-- ==== Sys2Proof/Laws/Process.lean ====
section
/-!
SUPPORT. PROCESS: what one turn can do, that the loop ends with its input consumed, what it keeps, and how a
run on a longer input begins like the run on its first part.
-/

namespace Sys2Proof.Machine

/-! ### The session's invariant under FEED and the answer -/

/-- FEED keeps a session's invariant. -/
theorem feedAnswer_inv {c : Config} {x : Session} (chunk : List Byte) (hv : c.Valid) (hi : Session.Inv c x)
    (h : x.decInv c = true) (hc : x.decoder.phase ≠ .complete) :
    Session.Inv c (feedAnswer c x chunk).2 := by
  obtain ⟨h1, h2, h3, h4, -, h6, h7⟩ := hi
  obtain ⟨htx, hreq, -⟩ := feedAnswer_frame c x chunk
  obtain ⟨bs, hrx, -, -, hm, he⟩ := feedAnswer_rx c x chunk h
  have hb := Session.accumulated_add_expected_le hv h
  have hb1 := hv.1
  refine ⟨?_, ?_, htx ▸ h3, htx ▸ h4, ?_, hreq ▸ h6, hreq ▸ h7⟩
  · rw [hrx]; exact Memory.wf_setBytes h1
  · rw [hrx]
    refine Memory.within_setBytes h2 (.inr ?_)
    by_cases hp : x.decoder.phase = .awaitMarker
    · have := (Session.decInv_awaitMarker hp).1 h; have := hm hp; omega
    · have := he hp; omega
  · have hr := feedAnswer_rest chunk hv h hc
    split at hr
    · next hy => rw [hy]; exact .inl hr
    · next hy => rw [hy]; subst hr; exact .inl h
    · next hy => rw [hy]; exact .inr hr.1
    · next hy => rw [hy]; exact .inr hr.1

/-- A reset keeps a session's invariant. -/
theorem Session.inv_decReset {c : Config} {x : Session} (hi : Session.Inv c x) : Session.Inv c x.decReset :=
  ⟨hi.1, hi.2.1, hi.2.2.1, hi.2.2.2.1, .inl (Session.decInv_decReset c x), hi.2.2.2.2.2.1,
    hi.2.2.2.2.2.2⟩

theorem Session.decInv_congr {c : Config} {x y : Session} (hd : y.decoder = x.decoder) (hr : y.rx = x.rx) :
    y.decInv c = x.decInv c := by
  cases x; cases y; simp only at hd hr; subst hd hr; rfl

theorem Session.afterFailure_congr {c : Config} {x y : Session} (hd : y.decoder = x.decoder)
    (hr : y.rx = x.rx) : y.afterFailure c = x.afterFailure c := by
  cases x; cases y; simp only at hd hr; subst hd hr; rfl

/-- DISPATCH keeps a session's invariant. -/
theorem dispatchRequest_inv {c : Config} {t : List Binding} {x y : Session} (hi : Session.Inv c x)
    (h : dispatchRequest c t x = .ok y) : Session.Inv c y := by
  obtain ⟨-, hd, hrx, -, hpl, hol, bs, htx, -, hbs⟩ := dispatchRequest_eq_ok h
  obtain ⟨h1, h2, h3, h4, h5, h6, -⟩ := hi
  refine ⟨hrx ▸ h1, hrx ▸ h2, ?_, ?_, ?_, hpl ▸ h6, hol⟩
  · rw [htx]; exact Memory.wf_setBytes h3
  · rw [htx]; exact Memory.within_setBytes h4 hbs
  · rw [Session.decInv_congr hd hrx, Session.afterFailure_congr hd hrx]; exact h5

/-- ENCODE_RESPONSE keeps a session's invariant. -/
theorem encodedTx_inv {c : Config} {x : Session} (hv : c.Valid) (hi : Session.Inv c x) :
    Session.Inv c { x with tx := encodedTx c x } :=
  ⟨hi.1, hi.2.1, encodedTx_wf hi.2.2.1, encodedTx_within hv hi.2.2.2.2.2.2 hi.2.2.2.1, hi.2.2.2.2.1,
    hi.2.2.2.2.2.1, hi.2.2.2.2.2.2⟩

/-- EXTRACT keeps a session's invariant, where the declared frame fits `rx`. -/
theorem Session.inv_extracted {c : Config} {x : Session} (hi : Session.Inv c x)
    (hn : 6 + x.declaredLen ≤ c.bRx) : Session.Inv c x.extracted :=
  ⟨hi.1, hi.2.1, hi.2.2.1, hi.2.2.2.1, hi.2.2.2.2.1, by
    rw [Session.extracted_payloadLen]; omega, hi.2.2.2.2.2.2⟩

/-- The answer to a completed request keeps a session's invariant, and resets it. -/
theorem answerRequest_inv {c : Config} {t : List Binding} {cb : Callback} {r r' : Run} (hv : c.Valid)
    (hi : Session.Inv c r.sess) (hn : 6 + r.sess.declaredLen ≤ c.bRx)
    (h : answerRequest c t cb r = .ok r') :
    Session.Inv c r'.sess ∧ r'.sess.decoder = { phase := .awaitMarker, accumulated := 0, expected := 0 } ∧
      r'.sess.sessInit = r.sess.sessInit ∧ r'.cur = r.cur := by
  obtain ⟨y, hd, -, rfl⟩ := answerRequest_eq_ok hv h
  refine ⟨Session.inv_decReset (encodedTx_inv hv (dispatchRequest_inv (Session.inv_extracted hi hn) hd)),
    rfl, ?_, rfl⟩
  exact (dispatchRequest_eq_ok hd).1

/-! ### One turn -/

/-- The run after the FEED of one turn, before a completed request is answered. -/
def afterTurnFeed (c : Config) (input : List Byte) (r : Run) : Run :=
  r.afterFeed (feedAnswer c r.sess (input.drop r.cur))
◇ ◇ ◇ ◇
Start with the line above that contains "obtain ⟨bs, hrx, -, -, hm, he⟩" and end with the line that contains "ENCODE_RESPONSE keeps a session's invariant. -/". Write out those lines exactly, and only those.

  obtain ⟨bs, hrx, -, -, hm, he⟩ := feedAnswer_rx c x chunk h
  have hb := Session.accumulated_add_expected_le hv h
  have hb1 := hv.1
  refine ⟨?_, ?_, htx ▸ h3, htx ▸ h4, ?_, hreq ▸ h6, hreq ▸ h7⟩
  · rw [hrx]; exact Memory.wf_setBytes h1
  · rw [hrx]
    refine Memory.within_setBytes h2 (.inr ?_)
    by_cases hp : x.decoder.phase = .awaitMarker
    · have := (Session.decInv_awaitMarker hp).1 h; have := hm hp; omega
    · have := he hp; omega
  · have hr := feedAnswer_rest chunk hv h hc
    split at hr
    · next hy => rw [hy]; exact .inl hr
    · next hy => rw [hy]; subst hr; exact .inl h
    · next hy => rw [hy]; exact .inr hr.1
    · next hy => rw [hy]; exact .inr hr.1

/-- A reset keeps a session's invariant. -/
theorem Session.inv_decReset {c : Config} {x : Session} (hi : Session.Inv c x) : Session.Inv c x.decReset :=
  ⟨hi.1, hi.2.1, hi.2.2.1, hi.2.2.2.1, .inl (Session.decInv_decReset c x), hi.2.2.2.2.2.1,
    hi.2.2.2.2.2.2⟩

theorem Session.decInv_congr {c : Config} {x y : Session} (hd : y.decoder = x.decoder) (hr : y.rx = x.rx) :
    y.decInv c = x.decInv c := by
  cases x; cases y; simp only at hd hr; subst hd hr; rfl

theorem Session.afterFailure_congr {c : Config} {x y : Session} (hd : y.decoder = x.decoder)
    (hr : y.rx = x.rx) : y.afterFailure c = x.afterFailure c := by
  cases x; cases y; simp only at hd hr; subst hd hr; rfl

/-- DISPATCH keeps a session's invariant. -/
theorem dispatchRequest_inv {c : Config} {t : List Binding} {x y : Session} (hi : Session.Inv c x)
    (h : dispatchRequest c t x = .ok y) : Session.Inv c y := by
  obtain ⟨-, hd, hrx, -, hpl, hol, bs, htx, -, hbs⟩ := dispatchRequest_eq_ok h
  obtain ⟨h1, h2, h3, h4, h5, h6, -⟩ := hi
  refine ⟨hrx ▸ h1, hrx ▸ h2, ?_, ?_, ?_, hpl ▸ h6, hol⟩
  · rw [htx]; exact Memory.wf_setBytes h3
  · rw [htx]; exact Memory.within_setBytes h4 hbs
  · rw [Session.decInv_congr hd hrx, Session.afterFailure_congr hd hrx]; exact h5

/-- ENCODE_RESPONSE keeps a session's invariant. -/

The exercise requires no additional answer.